Im Mittelpunkt der Diskussion stand unter anderem die für die Transformation zur Einhaltung des European Green Deals notwendige Frage, wie mehr Offenheit und Flexibilität in der Gesellschaft erreicht werden könnten. Elisabeth Merk wünschte sich für die Zukunft ein stärker interdisziplinär ausgerichtetes Bauwesen, das beispielsweise auch Denkweisen aus den Bereichen Design und Kunst berücksichtigt. Für einen Wertewandel in der Gesellschaft sah Werner Lang auch eine Aufgabe bei der Wissenschaft – Expertinnen und Experten müssten die Bürgerinnen und Bürger in die Diskussion aktueller Fragestellungen und Maßnahmen zur Einhaltung des European Green Deals aktiv einbinden.

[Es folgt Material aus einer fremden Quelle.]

/-- An atomic meets a range lock, an address that no extent covers or that lacks the atomic right, an operation that the host does not perform, or a
page that the host refuses, in a trap before any effect, and waits for a page (R208, R218; 10 Table 10-6). -/
def Sys2Proof.atomicTrapsClause : Prop :=
  ∀ (i : Instr) (r : Atom) (s : State), atomRow i = some r → AtomReady s r → memBlocked s = false →
    (∀ c v, resolve s (atomEa s r) r.bytes .atomic = .error (c, v) → Traps s c v (exec i s)) ∧
    (∀ off, resolve s (atomEa s r) r.bytes .atomic = .ok (.pool s.cur.core off) → lockHit s off r.bytes true = true →
      Traps s .range (atomEa s r) (exec i s)) ∧
    (∀ k key, resolve s (atomEa s r) r.bytes .atomic = .ok (.mem 2 k key) → ¬ HostDoes r → Traps s .rights (atomEa s r) (exec i s)) ∧
    (∀ p, resolve s (atomEa s r) r.bytes .atomic = .ok p → HostDoes r → Translated s p r.bytes .atomic (exec i s))

/-- Atomics, and where they trap. -/
def Obligations.Atomics : Prop := atomicsClause ∧ atomicTrapsClause

/-! ### The matrix engine and its formats (15 R249 to R260; 16; 17) -/

/-- A matrix command as it issues: tile, x registers, ranges that it locks, what the engine is given, the tile that becomes busy. -/
structure Sys2Proof.Issue where
  tile : Nat
  need : List (BitVec 5)
  rs : List MRange
  cmd : MCmd
  busy : Bool
  aligned : Prop

/-- 16 Table 16-2, 17 R275, R277 to R279: tile, ranges and captured operands of each command. -/
def Sys2Proof.matrixRow (s : State) : Instr → Option Issue
  | .mmaLo a b f n p => some (mma a b f n.toNat p)
  | .mmaHi a b f n p => some (mma a b f (32 + n.toNat) p)
  | .mclr n => some { tile := n.toNat, need := [], rs := [], cmd := .mclr n.toNat, busy := true, aligned := True }
  | .mld n a ty => some { rows n.toNat a ty false with
      cmd := .mld n.toNat ((xval s.slot a).toNat % 2 ^ 19) s.slot.cstride ty, busy := true }
  | .mst n a ty rnd => some { rows n.toNat a ty true with
      cmd := .mst n.toNat ((xval s.slot a).toNat % 2 ^ 19) s.slot.cstride ty rnd s.slot.draws, busy := false }
  | _ => none
where
  mma (a b f : BitVec 5) (tile : Nat) (p : Pair) : Issue :=
    let x := xval s.slot a
    let y := xval s.slot b
    { tile := tile, need := [a, b], busy := true, aligned := x.toNat % 16 = 0 ∧ y.toNat % 16 = 0
      rs := [⟨x, 15 * s.slot.astride + 48, false⟩, ⟨y, 15 * s.slot.bstride + 48, false⟩]
      cmd := .mma tile (x.toNat % 2 ^ 19) (y.toNat % 2 ^ 19) s.slot.astride s.slot.bstride (fval s.slot f) p }
  rows (tile : Nat) (a : BitVec 5) (ty : MType) (store : Bool) : Issue :=
    { tile := tile, need := [a], busy := false, cmd := .mclr tile
      aligned := (xval s.slot a).toNat % 16 = 0 ∧ rowBytes ty ≤ s.slot.cstride
      rs := [⟨xval s.slot a, 15 * s.slot.cstride + rowBytes ty, store⟩] }

/-- The slot's queue of two has room: an entry that the engine took in this cycle is room from the next on (16 R261, Table 16-6). -/
abbrev Sys2Proof.QueueRoom (s : State) : Prop :=
  s.slot.mxQueue.length + (if s.slot.mxFreed = some (dieCycles s (dieOf s.cur.core)) then 1 else 0) < 2

/-- The tile exists, holds no spilled registers, and the slot's queue has room (16 Table 16-3 steps 1 and 2). -/
abbrev Sys2Proof.TileOk (s : State) (tile : Nat) : Prop :=
  QueueRoom s ∧ s.cur.slot ≠ 4 ∧ tile < tileCount s.slot ∧ holdsSpill s.slot tile = false

/-- Steps 4 to 9 of 16 Table 16-3 pass on all ranges. -/
abbrev Sys2Proof.RangesOk (s : State) (rs : List MRange) : Prop :=
  (coreOf s s.cur.core).locks.length + rs.length ≤ 32 ∧ ∀ r ∈ rs,
    (localOff s r.ea r.n).isSome = true ∧ lockClash s r = none ∧ chansView s.slot (rangeOff r) r.n = .pass ∧
    (r.result = false → firstPoison s r = none) ∧ bufOverlap s.slot (rangeOff r) r.n = false ∧
    (r.result = true → copySourceBusy s (rangeOff r) r.n = false)

/-- A matrix command that passes its checks completes at issue: it enters the slot's queue with what it captured, each of its ranges is locked
under its number, the tile is busy but for mst, and no register, tile or byte of memory changes. mma, mclr and mld are boundaries; mst
takes 256 draws under .rsr (16 R266, R267; 17 R275 to R280; 20 R317). -/
def Sys2Proof.matrixCommandsClause : Prop :=
  ∀ (i : Instr) (c : Issue) (s : State), matrixRow s i = some c → (∀ n ∈ c.need, XReady s n) → c.aligned → TileOk s c.tile →
    (c.rs ≠ [] → RangesOk s c.rs) → (c.busy = true → CanClose s) →
    ∃ t e, exec i s = .next t ∧ Retires s t 4 ∧ (c.busy = true → Reopened s t) ∧ (c.busy = false → t.slot.region = s.slot.region) ∧
      t.slot.mxQueue = s.slot.mxQueue ++ [e] ∧ e.id = s.fresh ∧ e.slot = s.cur.slot ∧ e.cmd = c.cmd ∧ t.fresh = s.fresh + 1 ∧
      (coreOf t s.cur.core).locks = (coreOf s s.cur.core).locks ++
        c.rs.map (fun r => ⟨s.fresh, s.cur.slot, rangeOff r, rangeOff r + r.n, r.result⟩) ∧
      (c.busy = true → sget false t.slot.busyTiles c.tile = true) ∧ (c.busy = false → t.slot.busyTiles = s.slot.busyTiles) ∧
      t.mem = s.mem ∧ t.slot.tiles = s.slot.tiles ∧ t.slot.x = s.slot.x ∧ t.slot.f = s.slot.f ∧ t.slot.v = s.slot.v ∧
      t.slot.m = s.slot.m ∧
      t.slot.draws = s.slot.draws + (match i with | .mst _ _ _ .rsr => 256 | _ => 0)

/-- A matrix command waits while its slot's queue has no room, whatever its registers hold. On a tile that does not exist, or from the service slot,
it traps ENGINE with the tile and reason 1; on a tile that holds spilled registers it traps WINDOW with 0x100 plus the tile (16 R261, Table 16-3
steps 1, 2; 01 R17; 06 R121). -/
def Sys2Proof.matrixTileTrapsClause : Prop :=
  (∀ (i : Instr) (c : Issue) (s : State), matrixRow s i = some c → ¬ QueueRoom s → Waits s (exec i s)) ∧
  ∀ (i : Instr) (c : Issue) (s : State), matrixRow s i = some c → (∀ n ∈ c.need, XReady s n) → QueueRoom s →
    (s.cur.slot = 4 ∨ tileCount s.slot ≤ c.tile → Traps s .engine (BitVec.ofNat 64 (2 ^ 8 * c.tile + 1)) (exec i s)) ∧
    (s.cur.slot ≠ 4 → c.tile < tileCount s.slot → holdsSpill s.slot c.tile = true →
      Traps s .window (BitVec.ofNat 64 (0x100 + c.tile)) (exec i s))

/-- A stride that mcfg takes for rows of A and B: 0, or a multiple of 16 from 48 to 65,520; for tile rows a multiple of 16 from 32 on (16 Table
16-1). -/
abbrev Sys2Proof.strideOk (n v : Nat) : Prop := (n ≤ 1 ∧ v = 0) ∨ (v % 16 = 0 ∧ (if n ≤ 1 then 48 else 32) ≤ v ∧ v ≤ 65520)

/-- mcfg writes the engine register that n names and nothing else; a bad value traps ENGINE with reason 4, a bad number or the service slot with
reason 3 (16 R263, R264). -/
def Sys2Proof.engineRegistersClause : Prop :=
  ∀ (a n : BitVec 5) (s : State), XReady s a →
    (s.cur.slot ≠ 4 → n.toNat ≤ 2 → strideOk n.toNat (xval s.slot a).toNat →
      ∃ t, exec (.mcfg a n) s = .next t ∧ Retires s t 4 ∧
        t.slot.astride = (if n.toNat = 0 then (xval s.slot a).toNat else s.slot.astride) ∧
        t.slot.bstride = (if n.toNat = 1 then (xval s.slot a).toNat else s.slot.bstride) ∧
        t.slot.cstride = (if n.toNat = 2 then (xval s.slot a).toNat else s.slot.cstride) ∧
        Control s { t with slot := { t.slot with
          astride := s.slot.astride, bstride := s.slot.bstride, cstride := s.slot.cstride } }) ∧
    (s.cur.slot ≠ 4 → n.toNat ≤ 2 → ¬ strideOk n.toNat (xval s.slot a).toNat →
      Traps s .engine (BitVec.ofNat 64 (2 ^ 8 * n.toNat + 4)) (exec (.mcfg a n) s)) ∧
    (s.cur.slot = 4 ∨ 2 < n.toNat → Traps s .engine (BitVec.ofNat 64 (2 ^ 8 * n.toNat + 3)) (exec (.mcfg a n) s))

/-- Matrix commands at issue, where they trap, and the engine's registers. -/
def Obligations.MatrixCommands : Prop := matrixCommandsClause ∧ matrixTileTrapsClause ∧ engineRegistersClause

/-- A command meets poison: in the rows that it read, on the tile that mma changes or mst stores, or in what became poisoned since its checks (16
R269). That mma and mst count a tile marked before their checks too is the model's choice (log 72). -/
def Sys2Proof.meetsPoison (s : State) (id : SlotId) (e : MEntry) (bad : Bool) : Bool :=
  let tile := sget false (getSlot s id).poisonTiles (cmdTile e.cmd)
  match e.cmd with
  | .mma _ _ _ _ _ _ _ => bad || e.struck || tile
  | .mclr _ => e.struck
  | .mld _ _ _ _ => bad || e.struck
  | .mst _ _ _ _ _ _ => tile || e.struck

/-- A command in the engine after another has retired: an mst that met poison strikes those that write a granule of its rows or have still to read
one (16 R269). -/
def Sys2Proof.strickenBy (c : CoreId) (e : MEntry) (poison : Bool) (x : MEntry) : MEntry :=
  match e.cmd with
  | .mst _ _ _ _ _ _ => if poison && meetsGranule c (resultGranules c e.cmd) x then { x with struck := true } else x
  | _ => x

/-- The tile's element (i, j) after a command that writes its tile and meets no poison (17 R275, R277, R278). -/
def Sys2Proof.tileAfter (l : Slot) (rows : List Nat) (i j : Nat) : MCmd → BitVec 32
  | .mma t _ _ _ _ scales pair => BitVec.ofNat 32 (matrixElement (tileWord l t i j).toNat
      (rowElems (pairElems pair).1 (rows.getD i 0)) (rowElems (pairElems pair).2 (rows.getD (16 + j) 0))
      (bits scales.toNat 32 32) (bits scales.toNat 0 32) pair)
  | .mclr _ => 0
  | .mld _ _ _ ty => loadElem ty (rows.getD i 0) j
  | .mst t _ _ _ _ _ => tileWord l t i j

/-- The engine starts the first command of the slot whose turn it is: it leaves the queue and is in the engine from now on, and the commands in
the engine have read their operands. It retires the oldest command of a slot whose time has come: its locks go, its tile takes the result, or
all elements the canonical NaN where poison was met, which counts a soft error; mst writes its rows to the pool and no other byte, and where
poison was met every granule that it writes is marked (16 R268, R269; 17 R275 to R279). That a command's bytes are all read together, at the next
start or at its own retirement, and that mst's are all written then, is the model's choice (log 80). -/
def Obligations.EngineRuns : Prop :=
  (∀ (s : State) (j : Nat) (e : MEntry) (rest : List MEntry), mxStartable s s.arg.core = some j →
    (getSlot s ⟨s.arg.core, j⟩).mxQueue = e :: rest →
    ∃ t, exec .engineCommandStart s = .next t ∧ (getSlot t ⟨s.arg.core, j⟩).mxQueue = rest ∧ t.mem = s.mem ∧
      (coreOf t s.arg.core).mxLast = j ∧
      (coreOf t s.arg.core).mxRun.map (fun x => x.id) = (coreOf s s.arg.core).mxRun.map (fun x => x.id) ++ [e.id] ∧
      (∀ x ∈ (coreOf t s.arg.core).mxRun, x.id ≠ e.id → x.rows.isSome = true)) ∧
  (∀ (s : State) (e : MEntry) (rows : List Nat) (bad : Bool),
    mxDue (dieCycles s (dieOf s.arg.core)) [] (coreOf s s.arg.core).mxRun = some e →
    e.rows.getD (cmdRows s s.arg.core e.cmd) = (rows, bad) → rows.length = (match e.cmd with | .mma _ _ _ _ _ _ _ => 32 | .mld _ _ _ _ => 16 | _ => 0) →
    let id : SlotId := ⟨s.arg.core, e.slot⟩
    let poison := meetsPoison s id e bad
    ∃ t, exec .engineCommandRetire s = .next t ∧
      (coreOf t s.arg.core).mxRun =
        ((coreOf s s.arg.core).mxRun.filter (fun x => x.id != e.id)).map (strickenBy s.arg.core e poison) ∧
      (coreOf t s.arg.core).locks = (coreOf s s.arg.core).locks.filter (fun x => x.cmd != e.id) ∧
      (∀ i j, i < 16 → j < 16 → tileWord (getSlot t id) (cmdTile e.cmd) i j =
        match e.cmd with
        | .mst tile _ _ _ _ _ => tileWord (getSlot s id) tile i j
        | _ => if poison then 0x7FC00000 else tileAfter (getSlot s id) rows i j e.cmd) ∧
      (∀ n i j, i < 16 → j < 16 → n ≠ cmdTile e.cmd → tileWord (getSlot t id) n i j = tileWord (getSlot s id) n i j) ∧
      (dieAt t (dieOf s.arg.core)).softerr =
        (dieAt s (dieOf s.arg.core)).softerr + (if poison then 1 else 0) ∧
      (match e.cmd with
        | .mst tile xa cs ty rnd counter => xa + 15 * cs + rowBytes ty ≤ 2 ^ 19 → rowBytes ty ≤ cs →
            (∀ i, i < 16 → t.mem.raws (rowBytes ty) (poolKey s.arg.core (xa + i * cs)) =
              (List.range 16).flatMap fun j => storeElem (focus s id) (getSlot s id) tile ty rnd counter i j) ∧
            (∀ k, (∀ i b, i < 16 → b < rowBytes ty → k ≠ poolKey s.arg.core (xa + i * cs + b)) → t.mem.raw k = s.mem.raw k) ∧
            (poison = true → ∀ i b, i < 16 → b < rowBytes ty → t.mem.poisoned (poolKey s.arg.core (xa + i * cs + b)) = true)
        | _ => t.mem = s.mem))

/-- The result of one output element does not depend on the order of its products (15 R255). -/
def Obligations.DotProductOrder : Prop :=
  ∀ (c sA sB : Nat) (p : Pair) (as bs as' bs' : List FVal), (List.zip as bs).Perm (List.zip as' bs') →
    matrixElement c as bs sA sB p = matrixElement c as' bs' sA sB p

/-- The formats of vpack. -/
def Sys2Proof.packRow : Instr → Option (Elem × BitVec 5 × BitVec 5 × BitVec 5 × Rnd)
  | .vpackM8 d a b r => some (.m8, d, a, b, r)
  | .vpackE43 d a b r => some (.e43, d, a, b, r)
  | .vpackE52 d a b r => some (.e52, d, a, b, r)
  | .vpackE23 d a b r => some (.e23, d, a, b, r)
  | .vpackE32 d a b r => some (.e32, d, a, b, r)
  | .vpackE21 d a b r => some (.e21, d, a, b, r)
  | .vpackI8 d a b r => some (.i8, d, a, b, r)
  | _ => none

/-- T of a packing target (17 Table 17-5). -/
def Sys2Proof.packTarget : Elem → Int
  | .m8 => 4 | .e43 => 8 | .e52 => 15 | .e23 => 2 | .e32 => 4 | .e21 => 2 | .i8 => 6
  | _ => 0

/-- The exponent of the scale (17 R282): of the magnitude in the low half of fb, floor(log2) less T and not below -126; 0 for zero, infinity and
NaN. -/
def Sys2Proof.scalesAsTable : Prop :=
  ∀ (e : Elem) (b : Nat), e ≠ .bf → e ≠ .h →
    (∀ q, ratOf fp32 (b % 2 ^ 31) = some q → q ≠ 0 →
      ∃ k : Int, (2 : ℚ) ^ k ≤ q ∧ q < (2 : ℚ) ^ (k + 1) ∧ packExp e b = Max.max (k - packTarget e) (-126)) ∧
    (ratOf fp32 (b % 2 ^ 31) = none ∨ ratOf fp32 (b % 2 ^ 31) = some 0 → packExp e b = 0)

/-- vpack completes: the sixteen FP32 lanes of va, each divided by the power of two of the scale and narrowed, become the top sixteen elements of
the 384 bits of vd, the older ones move down by their width, and fb takes the scale in its upper half and keeps its lower half; nothing else
changes (17 R282 to R284; 15 R257). -/
def Obligations.Packing : Prop :=
  scalesAsTable ∧ ∀ (i : Instr) (e : Elem) (d a b : BitVec 5) (rnd : Rnd) (s : State), packRow i = some (e, d, a, b, rnd) →
    let x := packExp e (fval s.slot b).toNat
    let g := 16 * elemBits e
    ∃ t, exec i s = .next t ∧ Retires s t 4 ∧ Keeps s t [] [b.toNat] [d.toNat] [] (if rnd = .rsr then 16 else 0) ∧
      (∀ k, k < 16 → (vval t.slot d).toNat / 2 ^ (384 - g + elemBits e * k) % 2 ^ elemBits e =
        narrow e rnd (drawOf rnd s k) (scaleBy x (fdecode fp32 (lane 32 (vval s.slot a) k))) % 2 ^ elemBits e) ∧
      (vval t.slot d).toNat % 2 ^ (384 - g) = (vval s.slot d).toNat % 2 ^ 384 / 2 ^ g ∧ (vval t.slot d).toNat < 2 ^ 384 ∧
      fval t.slot b = BitVec.ofNat 64 ((x + 127).toNat * 2 ^ 55 + (fval s.slot b).toNat % 2 ^ 32)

Jan Wörner ergänzte die Bedeutung von Offenheit aller Beteiligten und deren aktive Trägerschaft bei gesellschaftlichen Teilhabe- und Beteiligungsprozessen. Er verwies auch auf das Motto von Antoine de Saint-Exupéry: Man solle die Zukunft nicht voraussehen wollen, sondern möglich machen. Dafür stehen die Technikwissenschaften und dafür stehe acatech. Immer mehr ginge es darum, Möglichkeiten nicht nur zu schaffen, sondern sie auch zu ergreifen. Dafür brauche es förderliche politische Rahmenbedingungen. Hinsichtlich rechtlicher Vorgaben für nachhaltiges Bauen und Wohnen sollten primär Ziele statt Maßnahmen diskutiert werden.